──────── AVAILABLE DATA ────────
/-- The word of an instruction of groups 0 to 3; none for any other. -/
def encodeA : Instr → Option Fields
  | .nop g => some (enc 0x000#10 g)
  | .bra g off => some { enc 0x001#10 g with up := .w32 off }
  | .brx g a => some { enc 0x002#10 g with sa := a.code }
  | .call g l off => some { enc 0x003#10 g with dst := l.code, up := .w32 off }
  | .callx g l a => some { enc 0x004#10 g with dst := l.code, sa := a.code }
  | .ret g a => some { enc 0x005#10 g with sa := a.code }
  | .yield g => some (enc 0x006#10 g)
  | .iadd g t s d a b => some (encN 0x040#10 g t s d [a, b])
  | .isub g t s d a b => some (encN 0x041#10 g t s d [a, b])
  | .imul g t s d a b => some (encN 0x042#10 g t s d [a, b])
  | .imulh g t d a b => some (encN 0x043#10 g t false d [a, b])
  | .imad g t s d a b c => some (encN 0x044#10 g t s d [a, b, c])
  | .imadw g t s d a b c => some (encN 0x045#10 g t s d [a, b, c])
  | .idiv g t s d a b => some (encN 0x046#10 g t s d [a, b])
  | .irem g t d a b => some (encN 0x047#10 g t false d [a, b])
  | .iabs g t s d a => some (encN 0x048#10 g t s d [a])
  | .ineg g t s d a => some (encN 0x049#10 g t s d [a])
  | .imin g t d a b => some (encN 0x04A#10 g t false d [a, b])
  | .imax g t d a b => some (encN 0x04B#10 g t false d [a, b])
  | .iaddc g t sub nc d p a b =>
      some (encI 0x04C#10 g (mdI t false ((bit1 sub).setWidth 2)) (ex4 nc p) d.code [a, b])
  | .isad g t d a b c => some (encN 0x04D#10 g t false d [a, b, c])
  | .lea g t sh d a b => some (encI 0x04E#10 g (mdI t false 0) (sh.setWidth 5) d.code [a, b])
  | .and g t d a b => some (encN 0x080#10 g t false d [a, b])
  | .or g t d a b => some (encN 0x081#10 g t false d [a, b])
  | .xor g t d a b => some (encN 0x082#10 g t false d [a, b])
  | .andn g t d a b => some (encN 0x083#10 g t false d [a, b])
  | .shl g t d a n => some (encN 0x084#10 g t false d [a, n])
  | .shr g t d a n => some (encN 0x085#10 g t false d [a, n])
  | .sar g t d a n => some (encN 0x086#10 g t false d [a, n])
  | .rotl g t d a n => some (encN 0x087#10 g t false d [a, n])
  | .bfx g t d a f => some (encN 0x088#10 g t false d [a, f])
  | .bfi g t d a b f => some (encN 0x089#10 g t false d [a, b, f])
  | .popc g t d a => some (encN 0x08A#10 g t false d [a])
  | .clz g t d a => some (encN 0x08B#10 g t false d [a])
  | .brev g t d a => some (encN 0x08C#10 g t false d [a])
  | .prmt g t gr d a b s => some (encI 0x08D#10 g (mdI t false gr.code) 0 d.code [a, b, s])
  | .isetp g cc t m p a b =>
      some { encI 0x0C0#10 g (mdI t false 0) (ex4 false cc.code) (pc9 p) [a, b] with sc := m.code.setWidth 9 }
  | .fsetp g cc rc m p a b =>
      some { encI 0x0C1#10 g (mdF .f32 false rc) (ex4 false cc.code) (pc9 p) [a, b] with sc := m.code.setWidth 9 }
  | .dsetp g cc rc m p a b =>
      some { encI 0x0C2#10 g (mdF .f64 false rc) (ex4 false cc.code) (pc9 p) [a, b] with sc := m.code.setWidth 9 }
  | .plop g p pa pb pc lut =>
      some { enc 0x0C3#10 g with dst := pc9 p, sa := pc9 pa, sb := pc9 pb, sc := pc9 pc, md := lut.extractLsb' 0 6,
                                 ext := (lut.extractLsb' 6 2).setWidth 5 }
  | .sel g t d a b ps neg => some (encI 0x0C4#10 g (mdI t false 0) (ex4 neg ps) d.code [a, b])
  | .iset g cc t mk d a b =>
      some (encI 0x0C5#10 g (mdI t false ((bit1 mk).setWidth 2)) (ex4 false cc.code) d.code [a, b])
  | .pmov g t (.rd d) => some (encI 0x0C6#10 g (mdI t false 0) 0 d.code [])
  | .pmov g t (.wr a m) => some (encI 0x0C6#10 g (mdI t false 1) 0 0 [a, m])
  | _ => none

/-- The word of an instruction of groups 4 to 7; none for any other. -/
def encodeB : Instr → Option Fields
  | .fadd g t s rc d a b => some (encF2 0x100#10 g t s rc d a b)
  | .fmul g t s rc d a b => some (encF2 0x101#10 g t s rc d a b)
  | .ffma g t s rc d a b c => some (encI 0x102#10 g (mdF t s rc) (exF a b c.neg) d.code [a.src, b.src, c.src])
  | .fmin g t rc d a b => some (encF2 0x103#10 g t false rc d a b)
  | .fmax g t rc d a b => some (encF2 0x104#10 g t false rc d a b)
  | .fdiv g t s rc d a b => some (encF2 0x105#10 g t s rc d a b)
  | .fsqrt g t rc d a => some (encF1 0x106#10 g t false rc d a)
  | .frcp g t s rc d a => some (encF1 0x107#10 g t s rc d a)
  | .frsq g t s rc d a => some (encF1 0x108#10 g t s rc d a)
  | .ffrc g t rc d a => some (encF1 0x109#10 g t false rc d a)
  | .frnd g t rc d a => some (encF1 0x10A#10 g t false rc d a)
  | .fclass g t rc d a => some (encI 0x10B#10 g (mdF t false rc) 0 d.code [a])
  | .fldexp g t s rc d a n => some (encI 0x10C#10 g (mdF t s rc) (exF a noF false) d.code [a.src, n])
  | .dadd g s rc d a b => some (encF2 0x140#10 g .f64 s rc d a b)
  | .dmul g s rc d a b => some (encF2 0x141#10 g .f64 s rc d a b)
  | .dfma g s rc d a b c => some (encI 0x142#10 g (mdF .f64 s rc) (exF a b c.neg) d.code [a.src, b.src, c.src])
  | .dmin g rc d a b => some (encF2 0x143#10 g .f64 false rc d a b)
  | .dmax g rc d a b => some (encF2 0x144#10 g .f64 false rc d a b)
  | .ddiv g s rc d a b => some (encF2 0x145#10 g .f64 s rc d a b)
  | .dsqrt g rc d a => some (encF1 0x146#10 g .f64 false rc d a)
  | .fex2 g t s rc d a => some (encF1 0x147#10 g t s rc d a)
  | .flg2 g t rc d a => some (encF1 0x148#10 g t false rc d a)
  | .fsin g t rc d a => some (encF1 0x149#10 g t false rc d a)
  | .fcos g t rc d a => some (encF1 0x14A#10 g t false rc d a)
  | .ftanh g t rc d a => some (encF1 0x14B#10 g t false rc d a)
  | .cvt g fd fs sat rc d a =>
      some { encI 0x180#10 g (0#2 ++ bit1 sat ++ rc.code : BitVec 6) fs.code d.code [a] with sc := fd.code.setWidth 9 }
  | .pack g f slot sat rc d a b c => some (encI 0x181#10 g (slot ++ bit1 sat ++ rc.code : BitVec 6) f.code d.code [a, b, c])
  | .unpk g f el d a => some (encI 0x182#10 g (el.setWidth 6) f.code d.code [a])
  | .dp4 g fa fb sat d a b c => some (encI 0x183#10 g (fa.code ++ fb.code : BitVec 6) ((bit1 sat).setWidth 5) d.code [a, b, c])
  | .dp8 g fa fb sat d a b c => some (encI 0x184#10 g (fa.code ++ fb.code : BitVec 6) ((bit1 sat).setWidth 5) d.code [a, b, c])
  | .dp2 g fa fb sat d a b c => some (encI 0x185#10 g (fa.code ++ fb.code : BitVec 6) ((bit1 sat).setWidth 5) d.code [a, b, c])
  | .fscl g t k sat rc d a s => some (encI 0x186#10 g (mdF t sat rc) (k.setWidth 5) d.code [a, s])
  | .t3pk g d a b => some (encI 0x187#10 g 0 0 d.code [a, b])
  | .t3up g hi d p a => some (encI 0x188#10 g ((bit1 hi).setWidth 6) (ex4 false p) d.code [a])
  | .mov g t d a => some (encI 0x1C0#10 g (t.code.setWidth 6) 0 d.code [a])
  | .movs g d sp => some { enc 0x1C1#10 g with dst := d.code, sa := sp.setWidth 9 }
  | .csrr g d num => some { enc 0x1C2#10 g with dst := d.code, sc := num.extractLsb' 0 9, ext := (num.extractLsb' 9 3).setWidth 5 }
  | .csrw g op num a =>
      some { encI 0x1C3#10 g (op.code.setWidth 6) ((num.extractLsb' 9 3).setWidth 5) 0 [a] with sc := num.extractLsb' 0 9 }
  | _ => none

/-- The word of an instruction of groups 8 to 10; none for any other. -/
def encodeC : Instr → Option Fields
  | .fork g d n a off => some { enc 0x200#10 g with dst := d.code, sa := n.code, sb := a.code, up := .w32 off }
  | .fend g => some (enc 0x201#10 g)
  | .vote g m inv cv d ps gate =>
      some { enc 0x202#10 g with
        dst := (match d with | .p p => pc9 p | .r d => d.code), sa := pc9 ps, sc := gateCode gate,
        md := (0#2 ++ bit1 inv ++ m.code : BitVec 6), ext := ex4 cv 0 }
  | .matchL g f b64 cv d p a gate =>
      some { enc 0x203#10 g with
        dst := d.code, sa := a.code, sc := gateCode gate, md := (0#3 ++ f.code ++ bit1 b64 : BitVec 6), ext := ex4 cv p }
  | .shfl g m logN b64 cv d p a b gate =>
      some { encI 0x204#10 g (bit1 b64 ++ logN ++ m.code : BitVec 6) (ex4 cv p) d.code [a, b] with sc := gateCode gate }
  | .reds g op t det sat cv d a gate =>
      some { enc 0x205#10 g with
        dst := d.code, sa := a.code, sc := gateCode gate, md := (t.code ++ op.code : BitVec 6),
        ext := (bit1 cv ++ 0#2 ++ bit1 sat ++ bit1 det : BitVec 5) }
  | .elect g cv d p gate => some { enc 0x206#10 g with dst := d.code, sc := gateCode gate, ext := ex4 cv p }
  | .tiedef g k (.rng a b) => some (encI 0x207#10 g 0 0 (pc9 k) [a, b])
  | .tiedef g k (.lanes s m) => some (encI 0x207#10 g 1 0 (pc9 k) [s, m])
  | .tiesgn g k => some { enc 0x208#10 g with dst := pc9 k }
  | .hbar g m b mask pd ps =>
      some { enc 0x209#10 g with dst := pc9 b, sa := mask.code, sb := pc9 ps, md := m.code.setWidth 6, ext := ex4 false pd }
  | .nsleep g pd a v t => some (encI 0x20A#10 g 0 0 (pc9 pd) [a, v, t])
  | .ld g w d a u => some (encM 0x240#10 g (w.code.setWidth 6) 0 (d.setWidth 9) a.code 0 0 u.bits)
  | .st g w a v u => some (encM 0x241#10 g (w.code.setWidth 6) 0 0 a.code v.code 0 u.bits)
  | .lds g w d a u => some (encM 0x242#10 g (w.code.setWidth 6) 0 (d.setWidth 9) a.code 0 0 u.bits)
  | .sts g w a v u => some (encM 0x243#10 g (w.code.setWidth 6) 0 0 a.code v.code 0 u.bits)
  | .ldro g w d a u => some (encM 0x244#10 g (w.code.setWidth 6) 0 (d.setWidth 9) a.code 0 0 u.bits)
  | .pfch g l2 wr a off => some (encM 0x245#10 g (0#4 ++ bit1 wr ++ bit1 l2 : BitVec 6) 0 0 a.code 0 0 (off.setWidth 64))
  | .atom g op t d a b u => some (encM 0x280#10 g (t.code ++ op.code : BitVec 6) (nrx d) (od9 d) a.code b.code 0 u.bits)
  | .cas g w d a c n u => some (encM 0x281#10 g ((casCode w).setWidth 6) 0 (d.setWidth 9) a.code c.code n.code u.bits)
  | .atoms g op t d a b u => some (encM 0x282#10 g (t.code ++ op.code : BitVec 6) (nrx d) (od9 d) a.code b.code 0 u.bits)
  | .fence g sc => some { enc 0x283#10 g with md := sc.code.setWidth 6 }
  | .lockl g d a off => some (encM 0x284#10 g 0 0 d.code a.code 0 0 (off.setWidth 64))
  | .unlkl g d a off => some (encM 0x285#10 g 0 0 d.code a.code 0 0 (off.setWidth 64))
  | .cwb g a off => some (encM 0x286#10 g 0 0 0 a.code 0 0 (off.setWidth 64))
  | .cinv g a off => some (encM 0x287#10 g 0 0 0 a.code 0 0 (off.setWidth 64))
  | _ => none

/-- The word of an instruction of groups 11 to 14; none for any other. -/
def encodeD : Instr → Option Fields
  | .shpw g (.all q) i => some (encM 0x2C0#10 g 0 0 0 (q.setWidth 9) 0 0 (i.setWidth 64))
  | .shpw g (.base a) i => some (encM 0x2C0#10 g 1 0 0 a.code 0 0 (i.setWidth 64))
  | .shpr g d i => some (encM 0x2C1#10 g 0 0 (d.setWidth 9) 0 0 0 (i.setWidth 64))
  | .xcp g d cs cd b u => some (encM 0x2C2#10 g 0 (nnx d) (od9 d) cs.code cd.code b.code u.bits)
  | .xgath g d cs cd b u => some (encM 0x2C3#10 g 0 (nnx d) (od9 d) cs.code cd.code b.code u.bits)
  | .xscat g d cs cd b u => some (encM 0x2C4#10 g 0 (nnx d) (od9 d) cs.code cd.code b.code u.bits)
  | .xred g d cs cd b u => some (encM 0x2C5#10 g 0 (nnx d) (od9 d) cs.code cd.code b.code u.bits)
  | .xfill g d cd b u => some (encM 0x2C6#10 g 0 (nnx d) (od9 d) 0 cd.code b.code u.bits)
  | .tlwait g tl n => some (encM 0x2C7#10 g 0 0 0 n.code (tl.setWidth 9) 0 0)
  | .tlread g b64 d tl => some (encM 0x2C8#10 g ((bit1 b64).setWidth 6) 0 (d.setWidth 9) 0 (tl.setWidth 9) 0 0)
  | .crpop g d p => some (encM 0x2C9#10 g 0 (ex4 false p) (d.setWidth 9) 0 0 0 0)
  | .bari g b e u => some (encM 0x2CA#10 g 0 0 0 b.code e.code 0 u.bits)
  | .bara g d b u => some (encM 0x2CB#10 g 0 0 (d.setWidth 9) b.code 0 0 u.bits)
  | .barex g b n u => some (encM 0x2CC#10 g 0 0 0 b.code n.code 0 u.bits)
  | .barw g p b ph u => some (encM 0x2CD#10 g 0 (ex4 false p) 0 b.code ph.code 0 u.bits)
  | .tcfg g m a => some (encM 0x300#10 g 0 0 0 a.code 0 0 (m.setWidth 64))
  | .tld g d c w u => some (encM 0x301#10 g 0 (nnx d) (od9 d) c.code 0 w.code u.bits)
  | .tst g d c w u => some (encM 0x302#10 g 0 (nnx d) (od9 d) c.code 0 w.code u.bits)
  | .tzero g d w u => some (encM 0x303#10 g 0 (nnx d) (od9 d) 0 0 w.code u.bits)
  | .mma g na nb nc sat a16 d w u =>
      some (encM 0x304#10 g (0#1 ++ bit1 a16 ++ bit1 sat ++ bit1 nc ++ bit1 nb ++ bit1 na : BitVec 6) (nnx d) (od9 d) 0 0
        w.code u.bits)
  | .tew g op sat d w u => some (encM 0x305#10 g (0#2 ++ bit1 sat ++ op.code : BitVec 6) (nnx d) (od9 d) 0 0 w.code u.bits)
  | .tcvt g sat rc d w u => some (encM 0x306#10 g (0#2 ++ bit1 sat ++ rc.code : BitVec 6) (nnx d) (od9 d) 0 0 w.code u.bits)
  | .tred g op d w u => some (encM 0x307#10 g (op.code.setWidth 6) (nnx d) (od9 d) 0 0 w.code u.bits)
  | .trow g d w u => some (encM 0x308#10 g 0 (nnx d) (od9 d) 0 0 w.code u.bits)
  | .gdef g d s (.define a s0) => some (encM 0x340#10 g 0 0 (d.setWidth 9) a.code s0.code 0 (s.setWidth 64))
  | .gdef g d s .del => some (encM 0x340#10 g 1 0 (d.setWidth 9) 0 0 0 (s.setWidth 64))
  | .gld g d s q c => some (encM 0x341#10 g 0 0 (d.setWidth 9) c.code q.code 0 (s.setWidth 64))
  | .gst g s q c v => some (encM 0x342#10 g 0 0 0 c.code q.code v.code (s.setWidth 64))
  | .gstep g rc d s q st => some (encM 0x343#10 g 0 (nnx d) (od9 d) st.code q.code 0 (0#57 ++ bit1 rc ++ s : BitVec 64))
  | .gwait g s q f t => some (encM 0x344#10 g 0 0 0 t.code q.code f.code (s.setWidth 64))
  | .gstat g d s q (.face n) => some (encM 0x345#10 g 0 0 (d.setWidth 9) n.code q.code 0 (s.setWidth 64))
  | .gstat g d s q .com => some (encM 0x345#10 g 1 0 (d.setWidth 9) 0 q.code 0 (s.setWidth 64))
  | .syscall g => some (enc 0x380#10 g)
  | .trap g code => some { enc 0x381#10 g with up := .w32 code }
  | .knot g wm sm tm => some { enc 0x382#10 g with up := .w64 (tm ++ sm ++ wm : BitVec 64) }
  | .sigret g f => some { enc 0x383#10 g with sa := f.code }
  | .bkpt g => some (enc 0x384#10 g)
  | .rft g d t => some { enc 0x385#10 g with dst := d.code, sa := t.code }
  | .rqpop g d p a => some { enc 0x386#10 g with dst := d.code, sa := a.code, ext := ex4 false p }
  | .replay g p s .res => some { enc 0x387#10 g with sa := s.code, ext := ex4 false p }
  | .replay g p s (.hdr t) => some { enc 0x387#10 g with sa := s.code, sb := t.code, md := 1, ext := ex4 false p }
  | .replay g p s .kill => some { enc 0x387#10 g with sa := s.code, md := 2, ext := ex4 false p }
  | .smovr g sp sv w d p a t off =>
      some (encM 0x388#10 g (w.code.setWidth 6) (ex4 false p) d.code a.code 0 t.code
        (0#28 ++ bit1 sv ++ sp.code ++ off : BitVec 64))
  | .smovw g sp sv w p a v t off =>
      some (encM 0x389#10 g (w.code.setWidth 6) (ex4 false p) 0 a.code v.code t.code
        (0#28 ++ bit1 sv ++ sp.code ++ off : BitVec 64))
  | .sigpost g p c s => some { enc 0x38A#10 g with sa := c.code, sb := s.code, ext := ex4 false p }
  | .ptinv g full a n allc ctx =>
      some (encM 0x38B#10 g ((bit1 full).setWidth 6) 0 0 a.code n.code 0 (0#51 ++ bit1 allc ++ ctx : BitVec 64))
  | .haltc g m d c => some { enc 0x38C#10 g with dst := d.code, sa := c.code, md := m.code.setWidth 6 }
  | _ => none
────────
TASK DETAILS >> Show every line in the entries above that contains the string "gateCode".

SOLVED EXERCISE >>
        dst := (match d with | .p p => pc9 p | .r d => d.code), sa := pc9 ps, sc := gateCode gate,
        dst := d.code, sa := a.code, sc := gateCode gate, md := (0#3 ++ f.code ++ bit1 b64 : BitVec 6), ext := ex4 cv p }
      some { encI 0x204#10 g (bit1 b64 ++ logN ++ m.code : BitVec 6) (ex4 cv p) d.code [a, b] with sc := gateCode gate }
        dst := d.code, sa := a.code, sc := gateCode gate, md := (t.code ++ op.code : BitVec 6),
  | .elect g cv d p gate => some { enc 0x206#10 g with dst := d.code, sc := gateCode gate, ext := ex4 cv p }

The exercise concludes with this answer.